*** Block opens ***

-- ==== Sys2Proof/Laws/State.lean ====
section
/-! SUPPORT. What each named update of the state, and each register write of a context, leaves alone:
one lemma per field, so that no proof unfolds a record update; and what an update changes, read back. -/

namespace Sys2Proof.Machine

/-! ### Registers of a context -/

theorem vset_get {α : Type} {n : Nat} (v : Vector α n) (i j : Fin n) (x : α) :
    (vset v i x).get j = if i = j then x else v.get j := by
  simp only [vset, Vector.get_eq_getElem, Vector.getElem_set, Fin.ext_iff]

@[simp] theorem vset_self {α : Type} {n : Nat} (v : Vector α n) (i : Fin n) (x : α) : (vset v i x).get i = x := by
  simp [vset_get]

theorem vset_other {α : Type} {n : Nat} (v : Vector α n) {i j : Fin n} (h : i ≠ j) (x : α) :
    (vset v i x).get j = v.get j := by simp [vset_get, h]

theorem setBit_get {w : Nat} (x : BitVec w) (i j : Nat) (b : Bool) (h : j < w) :
    (setBit x i b).getLsbD j = if i = j then b else x.getLsbD j := by
  unfold setBit
  cases b <;> by_cases e : i = j <;> simp [e, h, eq_comm]
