/-- The state with the record of a trap of a tile's context, and the context that took it. -/
def trapNoted (s : State) (t : Fin 256) (c : Fin 4) (rcd : List Byte) (f : Ctx → Ctx) : State :=
  (s.modTile t (fun y => { y with scratch := y.scratch.write (s.ctx (.tile t c)).trapbase.toNat rcd })).modCtx (.tile t c) f

theorem scratch_trapNoted (s : State) (t : Fin 256) (c : Fin 4) (rcd : List Byte) (f : Ctx → Ctx) : ((trapNoted s t c rcd f).tile t).scratch
    = (s.tile t).scratch.write (s.ctx (.tile t c)).trapbase.toNat rcd := by
  rw [trapNoted, tile_modCtx_self, tile_modTile_self]

/-- A change of a tile that leaves its contexts leaves every context. -/
theorem ctx_modTile {s : State} {t : Fin 256} {f : Tile → Tile} (h : ∀ y, (f y).ctx = y.ctx) (g : AgentId) :
    (s.modTile t f).ctx g = s.ctx g := by
  cases g with
  | mgmt => rfl
  | tile t' c =>
    rw [State.ctx, State.ctx, tile_modTile]
    by_cases ht : t = t'
    · subst ht; rw [if_pos rfl, h]
    · rw [if_neg ht]

theorem ctx_trapNoted (s : State) (t : Fin 256) (c : Fin 4) (rcd : List Byte) (f : Ctx → Ctx) (g : AgentId) :
    (trapNoted s t c rcd f).ctx g = if .tile t c = g then f (s.ctx (.tile t c)) else s.ctx g := by
  have hkeep : ∀ g, (s.modTile t (fun y => { y with
      scratch := y.scratch.write (s.ctx (.tile t c)).trapbase.toNat rcd })).ctx g = s.ctx g := ctx_modTile (fun _ => rfl)
  rw [trapNoted, ctx_modCtx, hkeep, hkeep]

theorem tile_trapNoted_other (s : State) (t : Fin 256) (c : Fin 4) (rcd : List Byte) (f : Ctx → Ctx) {t' : Fin 256} (h : t' ≠ t) :
    (trapNoted s t c rcd f).tile t' = s.tile t' := by
  rw [trapNoted]
  exact ((tile_modTile ..).trans (if_neg (Ne.symm h))).trans ((tile_modTile ..).trans (if_neg (Ne.symm h)))

/-- What a trap of a tile's context leaves: its record in the scratchpad, the context, and the step that follows. -/
theorem takeTrap_tile (s : State) (t : Fin 256) (c : Fin 4) (chk : List RegId) (cause detail addr : Nat) (dfr : Option Issued) :
    ∃ v, takeTrap s (.tile t c) chk cause detail addr dfr = { trapNoted s t c (trapRecord s (.tile t c) chk cause detail addr dfr)
        (fun x => x.trappedBy (s.delegated (.tile t c) cause) cause detail dfr) with
      regions := v
      agenda := (if s.delegated (.tile t c) cause then .handlerFiring (.tile t c) else .nonDelegatedTrap (.tile t c)) :: s.agenda } := by
  rw [takeTrap]
  cases dfr with
  | some b => exact ⟨s.regions, rfl⟩
  | none =>
    obtain ⟨v, hv⟩ := noteRegion_eq (s.trapWrite (.tile t c) 0 (trapRecord s (.tile t c) chk cause detail addr none)) (.tile t c) cause detail
    refine ⟨v, ?_⟩
    simp only [Option.isNone_none, if_true, hv]
    rfl

theorem ctx_congr {s s' : State} (ht : s.tiles = s'.tiles) (hm : s.mgmt = s'.mgmt) (g : AgentId) : s.ctx g = s'.ctx g := by
  cases g with
  | mgmt => exact congrArg Mgmt.ctx hm
  | tile t c => exact congrArg (fun v => (v.get t).ctx.get c) ht

/-- The record has 128 bytes (Table 14.2). -/
theorem trapRecord_length (s : State) (g : AgentId) (chk : List RegId) (cause detail addr : Nat) (dfr : Option Issued) :
    (trapRecord s g chk cause detail addr dfr).length = 128 := by
  simp only [trapRecord, List.length_append, leBytes_length]

/-- Settles O41. -/
theorem trapEntry : Obligations.TrapEntry := by
  intro s t c chk cause detail addr dfr hwf g u x y rec_
  obtain ⟨v, hu⟩ := takeTrap_tile s t c chk cause detail addr dfr
  let w : State := trapNoted s t c rec_ (fun x => x.trappedBy (s.delegated g cause) cause detail dfr)
  have hlen : rec_.length = 128 := trapRecord_length ..
  have htiles : u.tiles = w.tiles := (congrArg State.tiles hu).trans rfl
  have hctx : ∀ g', u.ctx g' = w.ctx g' := ctx_congr htiles ((congrArg State.mgmt hu).trans rfl)
  have htile : ∀ t', u.tile t' = w.tile t' := fun t' => congrArg (fun v => v.get t') htiles
  have hy : y = x.trappedBy (s.delegated g cause) cause detail dfr :=
    (hctx g).trans ((ctx_trapNoted ..).trans (if_pos rfl))
  rw [hy]
  refine ⟨rfl, rfl, rfl, rfl, rfl, rfl, rfl, rfl, rfl, rfl, rfl, rfl, rfl, rfl, rfl, ?agenda, hlen,
    fun a => ?scratch, ?mem, ?hostMem, ?launches, ?cur, fun g' hg => ?ctx, fun t' ht => ?tile⟩
  case agenda => exact (congrArg State.agenda hu).trans rfl
  case mem => exact (congrArg State.mem hu).trans rfl
  case hostMem => exact (congrArg State.hostMem hu).trans rfl
  case launches => exact (congrArg State.launches hu).trans rfl
  case cur => exact (congrArg State.cur hu).trans rfl
  case scratch =>
    have h1 : (u.tile t).scratch = (s.tile t).scratch.write x.trapbase.toNat rec_ :=
      (congrArg Tile.scratch (htile t)).trans (scratch_trapNoted ..)
    rw [h1, write_get hwf, hlen]
  case ctx => exact (hctx g').trans ((ctx_trapNoted ..).trans (if_neg (Ne.symm hg)))
  case tile => exact (htile t').trans (tile_trapNoted_other _ _ _ _ _ ht)

/-! ### Trap words and returns (R387, R404, R405) -/

/-- The bytes of the save block of an agent (R387). -/
def savedBytes (s : State) (g : AgentId) : List Byte :=
  let a := (s.ctx g).trapbase.toNat + 128
  match g with | .tile t _ => (s.tile t).scratch.read a 33 | .mgmt => (s.readPa none a 33).1

/-- S[28 + i] from the save block. -/
def savedReg (bs : List Byte) (i : Nat) : Word := BitVec.ofNat 64 (leNat ((bs.drop (8 * i)).take 8))

/-- The poison of S[28 + i] from the save block. -/
def savedPoison (bs : List Byte) (i : Nat) : Bool := bitOf (bs.getD 32 0).toNat i

/-- The four registers that a handler's return writes. -/
theorem restoreSaved_eq (s : State) (g : AgentId) : restoreSaved s g
    = (let bs := savedBytes s g
       ((((s.ctx g).writeS 28 (savedReg bs 0) (savedPoison bs 0)).writeS 29 (savedReg bs 1) (savedPoison bs 1)).writeS 30 (savedReg bs 2)
         (savedPoison bs 2)).writeS 31 (savedReg bs 3) (savedPoison bs 3)) := rfl

/-- A register from 28 on is one of the four. -/
theorem high_register {r : Fin 32} (h : 28 ≤ r.val) : r = 28 ∨ r = 29 ∨ r = 30 ∨ r = 31 := by
  have := r.isLt
  simp only [Fin.ext_iff, Fin.isValue]
  omega

theorem restoreSaved_readS (s : State) (g : AgentId) (r : Fin 32) : (restoreSaved s g).readS r
    = if 28 ≤ r.val then savedReg (savedBytes s g) (r.val - 28) else (s.ctx g).readS r := by
  rw [restoreSaved_eq]
  simp only [writeS_readS]
  by_cases h : 28 ≤ r.val
  · rcases high_register h with rfl | rfl | rfl | rfl <;> rfl
  · have hne : ∀ k : Fin 32, 28 ≤ k.val → ¬(k = r ∧ k ≠ 0) := fun k hk ⟨he, _⟩ => h (he ▸ hk)
    rw [if_neg (hne 31 (by decide)), if_neg (hne 30 (by decide)), if_neg (hne 29 (by decide)), if_neg (hne 28 (by decide)), if_neg h]

theorem restoreSaved_poisS (s : State) (g : AgentId) (r : Fin 32) : (restoreSaved s g).poisS r
    = if 28 ≤ r.val then savedPoison (savedBytes s g) (r.val - 28) else (s.ctx g).poisS r := by
  rw [restoreSaved_eq]
  simp only [writeS_poisS]
  by_cases h : 28 ≤ r.val
  · rcases high_register h with rfl | rfl | rfl | rfl <;> rfl
  · have hne : ∀ k : Fin 32, 28 ≤ k.val → ¬(k = r ∧ k ≠ 0) := fun k hk ⟨he, _⟩ => h (he ▸ hk)
    rw [if_neg (hne 31 (by decide)), if_neg (hne 30 (by decide)), if_neg (hne 29 (by decide)), if_neg (hne 28 (by decide)), if_neg h]

/-- The context of an agent after its instruction has issued in a handler firing: its counts alone. -/
theorem ctx_countIssue_inHandler {s : State} {g : AgentId} (h : (s.ctx g).phase = .inHandler) : (s.countIssue g).ctx g
    = { s.ctx g with lastIssue := some (s.order g), winIssues := (s.ctx g).winIssues + 1, hIssued := (s.ctx g).hIssued + 1 } := by
  have hctx : (s.countIssue g).ctx g = (s.modCtx g (fun c =>
      { c with
        lastIssue := some (s.order g)
        winIssues := c.winIssues + 1
        hIssued := if c.phase == .inHandler then c.hIssued + 1 else c.hIssued
        firing := if c.phase == .inHandler then c.firing
          else c.firing.map (fun f => { f with issued := f.issued + 1 }) })).ctx g := by
    cases g with
    | mgmt => rfl
    | tile t c => exact ctx_modTile_self rfl c
  have hb : ((s.ctx g).phase == Phase.inHandler) = true := by rw [h]; rfl
  rw [hctx, ctx_modCtx_self]
  simp only [hb, if_true]

/-- An issue leaves the save block. -/
theorem savedBytes_countIssue {s : State} {g : AgentId} (h : (s.ctx g).phase = .inHandler) :
    savedBytes (s.countIssue g) g = savedBytes s g := by
  simp only [savedBytes, ctx_countIssue_inHandler h]
  cases g with
  | mgmt =>
    simp only [State.readPa]
    split <;> rfl
  | tile t c => simp only [tile_countIssue, if_true]

/-- The context of the agent after a handler's return (R405). -/
theorem ctx_leaveHandler (s : State) (g : AgentId) (how : Leave) : (leaveHandler s g how).ctx g
    = match how with
      | .resume => { restoreSaved s g with phase := .running, pc := (restoreSaved s g).dpc, pcOver := false }
      | .next => { restoreSaved s g with
          phase := .running, pc := (restoreSaved s g).dpc + 8, pcOver := (restoreSaved s g).dpc == 0x3FFF8#18 }
      | .abort => match (restoreSaved s g).firing with
        | none => { restoreSaved s g with phase := .idle }
        | some f => { restoreSaved s g with
            firing := none, phase := .idle, aborted := (restoreSaved s g).aborted ++ [f.serial]
            owed := match (restoreSaved s g).owed with
              | some o => if o.by_.serial = f.serial then none else some o
              | none => none } := by
  cases how
  · simp only [leaveHandler, ctx_modCtx_self, ctx_modLaunchOf, ctx_setCtx_self]
  · simp only [leaveHandler, ctx_modCtx_self, ctx_modLaunchOf, ctx_setCtx_self]
  · simp only [leaveHandler, abortFiring, ctx_modCtx_self, ctx_modLaunchOf, ctx_setCtx_self] <;> rfl

theorem mem_modLaunchOf (s : State) (g : AgentId) (f : Launch → Launch) : (s.modLaunchOf g f).mem = s.mem := by
  cases g with
  | mgmt => rfl
  | tile t c => rw [State.modLaunchOf]; cases s.launchOf (.tile t c) <;> rfl

theorem mem_leaveHandler (s : State) (g : AgentId) (how : Leave) : (leaveHandler s g how).mem = s.mem := by
  cases how <;> simp only [leaveHandler, abortFiring, modCtx_mem, mem_modLaunchOf, setCtx_mem]
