-- ==== Sys2Proof/Word.lean ====
section
/-! DEFINITION. The words of the MM4001 core and their plainest arithmetic (spec 00_scope.md R1, R2). -/

namespace Sys2Proof

/-- A byte: an instruction, a Data or Program byte, and every register cell but PC (R11). -/
abbrev Byte := BitVec 8

/-- A nibble: an opcode, the low field L, an immediate (glossary of 00_scope.md). -/
abbrev Nibble := BitVec 4

/-- A 2-bit instruction field, E1 or E2 (R57). -/
abbrev Pair := BitVec 2

/-- An address of Program or of Data, 0..255 (R37). -/
abbrev Addr := BitVec 8

/-- `trunc8(v) = v mod 256`, the non-negative remainder of an exact integer (R2). -/
def trunc8 (v : Int) : Byte := BitVec.ofInt 8 v

/-- `zext_8(v)`: a nibble read as an unsigned byte (R2). -/
def zext8 (v : Nibble) : Byte := v.setWidth 8

end Sys2Proof
end

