-- ==== Sys2Proof/Machine/Step.lean ====
section
/-! DEFINITION. One step of the fetch-decode-execute loop (spec 10_state.md R25): fetch, decode, the instruction, the
boundary check. -/

namespace Sys2Proof.Machine

/-- One step of a machine with parameters `P`. No step exists in Halted (R28). -/
def stepUnder (P : Params) (s : State) : Host.Outcome State Fault Refusal :=
  match s.run with
  | .halted => .fault .halted
  | .running =>
    match fetch s with
    | none => .fault .fetchOutsideProgram
    | some (b, s') => finish (exec (decodeUnder P b) s')

/-- One step of the machine with the reference parameters (R64, R65, R67). -/
def step (s : State) : Host.Outcome State Fault Refusal := stepUnder Config.reference s

/-- `s` with the byte of a word of spec/opcode_table.json at the Program address that `step` fetches next: what the
Loader does before the first step (R32; log entry 4). -/
def State.withFetchWord (s : State) (nbits w : Nat) : State :=
  match tableBytes nbits w with
  | b :: _ => if s.pc.val < 256 then { s with program := s.program.write s.pc.val b } else s
  | [] => s

end Sys2Proof.Machine
end

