/-- SHL as 41_alu.md gives it: the exact shift by all of D, reduced to the cell; the result 0 for D of 8 or more is the
spec's decision D7 (log entry 7). -/
def Obligations.ShlShiftsByWholeCount : Prop :=
  SelectedBy .shl .shl ∧ ∀ s : State, ∃ t, exec .shl s = .next t ∧
    t.a.toNat = s.a.toNat * 2 ^ s.d.toNat % 256 ∧ (8 ≤ s.d.toNat → t.a = 0#8) ∧ OnlyA s t

/-- SHR as 41_alu.md gives it: floor division by a power of two; the result 0 for D of 8 or more is the spec's decision D7
(log entry 7). -/
def Obligations.ShrShiftsByWholeCount : Prop :=
  SelectedBy .shr .shr ∧ ∀ s : State, ∃ t, exec .shr s = .next t ∧
    t.a.toNat = s.a.toNat / 2 ^ s.d.toNat ∧ (8 ≤ s.d.toNat → t.a = 0#8) ∧ OnlyA s t

/-- ROL as 41_alu.md gives it: the nibble rotate, unmasked, for counts 1 to 3; at every other count A takes a draw, whatever
byte that is, and nothing else changes (D8; log entry 5). -/
def Obligations.RolRotatesOrDraws : Prop :=
  SelectedBy .rol .rol ∧ ∀ s : State, ∃ t, exec .rol s = .next t ∧ OnlyADraws s t ∧
    (if 1 ≤ s.d.toNat ∧ s.d.toNat ≤ 3 then
      t.a.toNat = ((s.a.toNat * 2 ^ s.d.toNat) ||| (s.a.toNat / 2 ^ (4 - s.d.toNat))) % 256 ∧ t.draws = s.draws
    else t.a = Config.undef8 s.draws ∧ t.draws = s.draws + 1)

/-- ROR as 41_alu.md gives it: the nibble rotate, unmasked, for counts 1 to 3; at every other count A takes a draw, whatever
byte that is, and nothing else changes (D8; log entry 5). -/
def Obligations.RorRotatesOrDraws : Prop :=
  SelectedBy .ror .ror ∧ ∀ s : State, ∃ t, exec .ror s = .next t ∧ OnlyADraws s t ∧
    (if 1 ≤ s.d.toNat ∧ s.d.toNat ≤ 3 then
      t.a.toNat = ((s.a.toNat / 2 ^ s.d.toNat) ||| (s.a.toNat * 2 ^ (4 - s.d.toNat))) % 256 ∧ t.draws = s.draws
    else t.a = Config.undef8 s.draws ∧ t.draws = s.draws + 1)

/-- The ALU as 41_alu.md's common rules give it: the opcode selects by L as ALU_MAP says; whatever the operation, it
completes, writes only A and FLG, and what it writes depends on A and FLG, on D where it uses D (INC, DEC and NOT do not),
and for ROL and ROR on the draw. The count of draws is the model's own, and that two runs with equal counts take the same
draw is its choice (DESIGN CHOICE, log entry 5); no other operation's clause needs it. -/
def Obligations.AluReadsAndWritesAccumulator : Prop :=
  (∀ P b, HasOpcode P b .alu → decodeUnder P b = (P.aluMap (lowField b)).instr) ∧
  ∀ (op : AluOp) (s : State), ∃ t, exec op.instr s = .next t ∧
    t = { s with a := t.a, flg := t.flg, draws := t.draws } ∧ SameMemory s t ∧
    (op ∉ [AluOp.rol, .ror] → t.draws = s.draws ∧
      ∀ u : State, u.a = s.a → u.flg = s.flg → (op ∉ [AluOp.inc, .dec, .not] → u.d = s.d) →
        exec op.instr u = .next { u with a := t.a, flg := t.flg }) ∧
    (op ∈ [AluOp.rol, .ror] → t.flg = s.flg ∧
      ∀ u : State, u.a = s.a → u.d = s.d → u.draws = s.draws →
        exec op.instr u = .next { u with a := t.a, draws := t.draws })

/-- The asymmetry of masking, as 41_alu.md gives it (the spec's decision D4; log entry 6): ADD, SUB, INC and DEC leave a
nibble from every state; NOT, NAND, NOR and XNOR of nibbles always leave a value of 16 or more; and each of the eleven
operations that are not masked leaves one from some state, the rotates at a defined count. -/
def Obligations.OnlyArithmeticMasks : Prop :=
  (∀ (op : AluOp) (s t : State), op ∈ [AluOp.add, .sub, .inc, .dec] → exec op.instr s = .next t → t.a.toNat < 16) ∧
  (∀ (op : AluOp) (s t : State), op ∈ [AluOp.not, .nand, .nor, .xnor] → s.a.toNat < 16 → s.d.toNat < 16 →
    exec op.instr s = .next t → 16 ≤ t.a.toNat) ∧
  ∀ op ∈ [AluOp.not, .and, .nand, .or, .nor, .xor, .xnor, .shl, .shr, .rol, .ror], ∃ s t : State,
    (op ∈ [AluOp.rol, .ror] → 1 ≤ s.d.toNat ∧ s.d.toNat ≤ 3) ∧ exec op.instr s = .next t ∧ 16 ≤ t.a.toNat

/-! ### Flags -/

/-- R19: setFlag sets the one bit of FLG that R18 gives the flag, leaves a flag that is set as it is, and changes nothing
else; the form that would clear a flag is performed by no instruction. -/
def Obligations.SetFlagSetsOneBit : Prop :=
  (∀ (i : Instr) (s t : State), exec i s = .next t → ∀ k, s.flg.getLsbD k = true → t.flg.getLsbD k = true) ∧
  ∀ (f : Flag) (s : State), let t := setFlag f s
    let pos := match f with
      | .equal => 0
      | .greater => 1
      | .carry => 2
      | .borrow => 3
    (∀ k, t.flg.getLsbD k = (s.flg.getLsbD k || decide (k = pos))) ∧
    (s.flg.getLsbD pos = true → t = s) ∧ t = { s with flg := t.flg }
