-- ==== Sys2Proof/Tests/Slice0.lean ====
section
/-! SUPPORT. Small tests and witnesses. Expected results are the spec's: encodings from 30_encoding.md R59, R64, R67, R71,
vectors from 95_test_vectors.md (their ids stand in the comments). The witnesses show that the hypotheses of a statement in
Certificates/Slice0/Obligations.lean can be met together. -/

namespace Sys2Proof.Tests

open Sys2Proof.Machine Sys2Proof.Claims

/-- One step that runs byte `b` from `s`. -/
def runByte (b : Byte) (s : State) : Host.Outcome State Fault Refusal := step (s.withFetchWord 8 b.toNat)

/-- The outcome is a next state that passes the check. -/
def nextIs (o : Host.Outcome State Fault Refusal) (check : State → Bool) : Bool :=
  match o with
  | .next t => check t
  | .fault _ => false
  | .refused _ => false

/-- A machine with gaps in its OPCODE_MAP, no bijection for ALU_MAP, and BITMASK. -/
def gaps : Params where
  opcodeMap := fun op => if op = 0x2#4 then some .ina else if op = 0x6#4 then some .jit else if op = 0x7#4 then some .jif else none
  aluMap := fun _ => .add
  flagIndexMode := .bitmask

/-! ### Well-formedness: a term each check refuses -/

theorem test_wf_refuses_unmapped_opcode : ¬ Instr.WellFormed gaps (.mov .a .d) := by decide

theorem test_wf_refuses_unmapped_operation :
    ¬ Instr.WellFormed { Config.reference with aluMap := fun _ => .add } .sub := by decide

theorem test_wf_refuses_other_flag_mode : ¬ Instr.WellFormed Config.reference (.jit (.bitmask 3)) := by decide

theorem test_wf_accepts : Instr.WellFormed gaps (.jif (.bitmask 15)) ∧ Instr.WellFormed Config.reference .ror := by decide

theorem test_encode_refuses_ill_formed : encode (.jit (.bitmask 3)) = none := by decide

theorem test_lawful_reference : Config.reference.Lawful := by decide

theorem test_lawful_refuses_repeated_operation : ¬ gaps.Lawful := by decide

theorem test_lawful_refuses_other_ina :
    ¬ Params.Lawful { Config.reference with opcodeMap := fun _ => some .nop } := by decide

/-! ### Decoding: one word per constructor, written out from the encoding -/

theorem test_decode_nop : decode 0b00000000#8 = .nop 0 := by decide

theorem test_decode_mov : decode 0b00011110#8 = .mov .ph .pl := by decide

theorem test_decode_ina : decode 0b00101111#8 = .ina 15 := by decide

theorem test_decode_sto : decode 0b00110110#8 = .sto .postInc .pl := by decide

theorem test_decode_lod : decode 0b01000110#8 = .lod .d .postDec := by decide

theorem test_decode_add : decode 0b01010000#8 = .add := by decide

theorem test_decode_sub : decode 0b01010001#8 = .sub := by decide

theorem test_decode_inc : decode 0b01010010#8 = .inc := by decide

theorem test_decode_dec : decode 0b01010011#8 = .dec := by decide

theorem test_decode_cmp : decode 0b01010100#8 = .cmp := by decide

theorem test_decode_not : decode 0b01010101#8 = .not := by decide

theorem test_decode_and : decode 0b01010110#8 = .and := by decide

theorem test_decode_nand : decode 0b01010111#8 = .nand := by decide

theorem test_decode_or : decode 0b01011000#8 = .or := by decide

theorem test_decode_nor : decode 0b01011001#8 = .nor := by decide

theorem test_decode_xor : decode 0b01011010#8 = .xor := by decide

theorem test_decode_xnor : decode 0b01011011#8 = .xnor := by decide

theorem test_decode_shl : decode 0b01011100#8 = .shl := by decide

theorem test_decode_shr : decode 0b01011101#8 = .shr := by decide

theorem test_decode_rol : decode 0b01011110#8 = .rol := by decide

theorem test_decode_ror : decode 0b01011111#8 = .ror := by decide

theorem test_decode_jit : decode 0b01100011#8 = .jit (.position 3) := by decide

theorem test_decode_jif : decode 0b01111111#8 = .jif (.position 15) := by decide

theorem test_decode_push : decode 0b10001101#8 = .push 13 := by decide

theorem test_decode_pop : decode 0b10011100#8 = .pop 12 := by decide

theorem test_decode_tak : decode 0b10101111#8 = .tak 15 := by decide

theorem test_decode_prn : decode 0b10111110#8 = .prn 14 := by decide

theorem test_decode_cls : decode 0b11001001#8 = .cls 9 := by decide

theorem test_decode_hlt : decode 0b11011000#8 = .hlt 8 := by decide

theorem test_decode_trp : decode 0b11101011#8 = .trp 11 := by decide

theorem test_decode_res : decode 0b11111010#8 = .res 10 := by decide

/-- The same word on a machine with BITMASK, and a word its OPCODE_MAP sends to none (R65, R102). -/
theorem test_decode_gaps : decodeUnder gaps 0b01100011#8 = .jit (.bitmask 3) ∧
    decodeUnder gaps 0b11010111#8 = .nop 7 := by decide

theorem test_decode_bytes : decodeBytes [] = .error .noByte ∧ decodeTableWord 16 0x50 = none ∧
    decodeTableWord 8 0x5A = some .xor := by decide

theorem test_encode : encode (.mov .ph .pl) = some 0x1E#8 ∧ encode (.sto .postDec .pl) = some 0x3A#8 ∧
    encode (.lod .ph .unassigned) = some 0x4F#8 ∧ encode .ror = some 0x5F#8 := by decide

/-- The listings of 95_test_vectors.md 2.1 and 2.3. -/
theorem test_listing : listing (decode 0x3A#8) = "STO PL, -" ∧ listing (decode 0x63#8) = "JIT BW" ∧
    listing (decode 0x7F#8) = "JIF #15" ∧ listing (decode 0x1E#8) = "MOV PH, PL" := by decide

/-! ### Operand forms and flags -/

/-- 95_test_vectors.md 2.2, rows 5, 8 and 9. -/
theorem test_auto_index :
    let s : State := { State.reset with ph := 0x1F#8, pl := 0x23#8 }
    let u : State := { State.reset with ph := 0#8, pl := 0xFA#8 }
    let v : State := { State.reset with ph := 0x10#8, pl := 0#8 }
    pointer s = 0xF3#8 ∧ (autoIndex .postInc s).ph = 0xF#8 ∧ (autoIndex .postInc s).pl = 0x4#8 ∧
    (autoIndex .postDec u).ph = 0xF#8 ∧ (autoIndex .postDec u).pl = 0x9#8 ∧
    (autoIndex .postInc v).ph = 0#8 ∧ (autoIndex .postInc v).pl = 1#8 := by decide

/-- V-SRC-8, and row 7 of 2.2: mode 3 leaves unnormalised registers alone. -/
theorem test_auto_index_wraps :
    (autoIndex .postInc { State.reset with ph := 0xF#8, pl := 0xF#8 }).pl = 0#8 ∧
    (autoIndex .postDec State.reset).ph = 0xF#8 ∧
    (autoIndex .unassigned { State.reset with ph := 0x1F#8, pl := 0x23#8 }).ph = 0x1F#8 := by decide

/-- The table of cond in 95_test_vectors.md 2.5, FLG = 0b0101 and 0b1010, both modes. -/
theorem test_cond :
    [0, 1, 2, 3, 4, 5, 8, 15].map (fun L => cond (.position L) 0b0101#8) =
      [true, false, true, false, false, false, false, false] ∧
    [0, 1, 2, 3, 4, 5, 8, 15].map (fun L => cond (.bitmask L) 0b0101#8) =
      [false, true, false, true, true, true, false, true] ∧
    [0, 1, 2, 3, 4, 5, 8, 15].map (fun L => cond (.position L) 0b1010#8) =
      [false, true, false, true, false, false, false, false] ∧
    [0, 1, 2, 3, 4, 5, 8, 15].map (fun L => cond (.bitmask L) 0b1010#8) =
      [false, false, true, true, false, false, true, true] := by decide

theorem test_memory_canonical :
    Memory.write (Memory.write [(3, 1#8)] 1 7#8) 3 0#8 = [(1, 7#8)] ∧ ¬ Memory.wf [(1, 0#8)] ∧
    ¬ Memory.wf [(2, 1#8), (1, 1#8)] ∧ ¬ Memory.wf [(256, 1#8)] := by decide

/-! ### One step of each instruction -/

/-- T1 -/
theorem test_nop : nextIs (runByte 0x00#8 { State.reset with pc := 5 })
    (fun t => t.pc == 6) = true := by decide

/-- T2, V-SRC-12 -/
theorem test_nop_at_end : nextIs (runByte 0x00#8 { State.reset with pc := 255 })
    (fun t => t.pc == 256 && t.halted) = true := by decide

/-- V-SRC-2 -/
theorem test_ina : nextIs (runByte 0x23#8 { State.reset with a := 0xFA#8 })
    (fun t => t.a == 3#8) = true := by decide

/-- J11 -/
theorem test_ina_at_end : nextIs (runByte 0x29#8 { State.reset with pc := 255 })
    (fun t => t.a == 9#8 && t.pc == 256 && t.halted) = true := by decide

*** Block closes ***

— EXERCISE GOAL —
Check the entries above line by line and return each one containing the word "DEFINITION".

— TASK SOLUTION —
/-! DEFINITION. The words of the MM4001 core and their plainest arithmetic (spec 00_scope.md R1, R2). -/
/-! DEFINITION. One step of the fetch-decode-execute loop (spec 10_state.md R25): fetch, decode, the instruction, the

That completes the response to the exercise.